Updated

Migraines (search), which are most common in young women, have long been considered a possible indicator of stroke risk. The latest research indicates that those who experience grayed or blacked-out vision are at almost double the risk of stroke.

Those who see spots, lines or flashing lights for several minutes also had more risk.

Overall, women in this study who didn't have vision problems with their migraines were at no greater risk for stroke, although previous studies reached a different conclusion.

An estimated 24 million to 32 million Americans have migraines, and researchers have long been interested in examining the link between the two.

The latest research, based on a study of 1,000 women between ages 15 to 49, was presented Thursday at a meeting of the American Stroke Association by Dr. Steven Kittner, a neurology professor of at the University of Maryland School of Medicine and a researcher at the VA Medical Center in Baltimore.

He and his colleagues emphasized that stroke is rare among people under age 50, whether they have migraines or not. Women aged 15 to 49 make up only about 2 percent of the 700,000 U.S. residents who have strokes each year.

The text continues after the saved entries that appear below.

-- ==== Sys2Proof/Machine/Rom.lean ====
section
/-! DEFINITION. The registry as the hardware table of spec/40_opcode_registry.md R67: 128 rows, each a present bit, an
`opid` of `OPID_W` bits and a 3-bit format code. `OPID_W` and the codes are those of the enumeration at hand, an
`OpidTable` (R7, spec/93_implementation_defined.md U4); the default's are `opidsRV32I`. -/

namespace Sys2Proof.Machine

/-- One row of the table (R67). -/
structure RomRow (opidW : Nat) where
  present : Bool
  opid : BitVec opidW
  format : BitVec 3
deriving DecidableEq, Repr

/-- The read-only table (R67). -/
structure Rom (opidW : Nat) where
  rows : Vector (RomRow opidW) 128
deriving DecidableEq, Repr

/-- Why a present row is outside the spec. -/
inductive RomRefusal where
  /-- A code of no operation is never driven: under the default, codes 10 to 15 (R67, spec/93_implementation_defined.md
  U5). Safe. -/
  | opidNeverDriven (code : Nat)
  /-- A present row with format code 6 or 7: the entry without a format that R59 rules out (U6). Safe. -/
  | formatNeverDriven (code : BitVec 3)
deriving DecidableEq, Repr

/-- The format of a format code (R22, R67). -/
def formatOf (code : BitVec 3) : Option FormatKind :=
  [FormatKind.R, .I, .S, .B, .U, .J][code.toNat]?

/-- What a row says under the codes `t` (R67): a row whose present bit is 0 is `none` and its other bits are ignored. -/
def RomRow.read {Op : Type} (t : OpidTable Op) (r : RomRow t.width) : Except RomRefusal (Option (Op × FormatKind)) :=
  if r.present then
    match t.op? r.opid, formatOf r.format with
    | some op, some fmt => .ok (some (op, fmt))
    | none, _ => .error (.opidNeverDriven r.opid.toNat)
    | some _, none => .error (.formatNeverDriven r.format)
  else .ok none

/-- The row of a registry slot under the codes `t`. The bits that no rule gives are `junk`: those an absent row holds
beside its present bit, and the `opid` of an operation outside the enumeration, which no registry over the enumeration
has (notes/assumptions/10.md). -/
def RomRow.ofEntry {Op : Type} [DecidableEq Op] (t : OpidTable Op) (junk : BitVec t.width × BitVec 3) :
    Option (Op × FormatKind) → RomRow t.width
  | some (op, fmt) => { present := true, opid := (t.code? op).getD junk.1, format := fmt.code }
  | none => { present := false, opid := junk.1, format := junk.2 }

/-- The table of a registry, with the ignored bits of its absent rows as `junk` gives them slot by slot. -/
def Rom.ofRegistry {Op : Type} [DecidableEq Op] (t : OpidTable Op) (junk : Vector (BitVec t.width × BitVec 3) 128)
    (reg : Registry Op) : Rom t.width :=
  { rows := Vector.ofFn fun i => RomRow.ofEntry t junk[i] reg.table[i] }

/-- The table lookup, indexed by `w[6:0]` (R67). -/
def Rom.lookup {Op : Type} (t : OpidTable Op) (rom : Rom t.width) (bits7 : Opcode7) :
    Except RomRefusal (Option (Op × FormatKind)) :=
  (rom.rows[bits7.toNat]'(bits7.isLt)).read t

end Sys2Proof.Machine
end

In a telephone interview, Wayne H. Giles of the Centers for Disease Control and Prevention, who worked with Kittner, cautioned that mini-strokes called transient ischemic attacks also can have symptoms such as fuzzy, blacked-out vision. "We need to be sure what we're looking at is a symptom related to migraine rather than a transient ischemic attack," he said.

Dr. Larry Goldstein, director of Duke University's stroke center, echoed that, saying all the vision symptoms can have other causes which should be investigated rather than assuming they are caused by migraines.

Kittner and other doctors said that small though the stroke risk is, people who have migraines with any vision problem should reduce other stroke risks by avoiding cigarettes, exercising and making sure their diet is healthy.

An Italian study also presented at the conference found that migraine sufferers were almost twice as likely to have strokes as those without the headaches. It didn't distinguish between those with vision problems and those without. However, researcher Massimo Camerlingo, head of the neurologic unit at Policlinico San Marco in Osio Sotto, Bergamo, noted that all the migraine sufferers in his study did experience some vision problems.

An article published last month in the British Medical Journal looked at 14 studies of migraine and stroke. That analysis found that, overall, migraines doubled the risk of stroke and migraines with vision problems almost tripled it.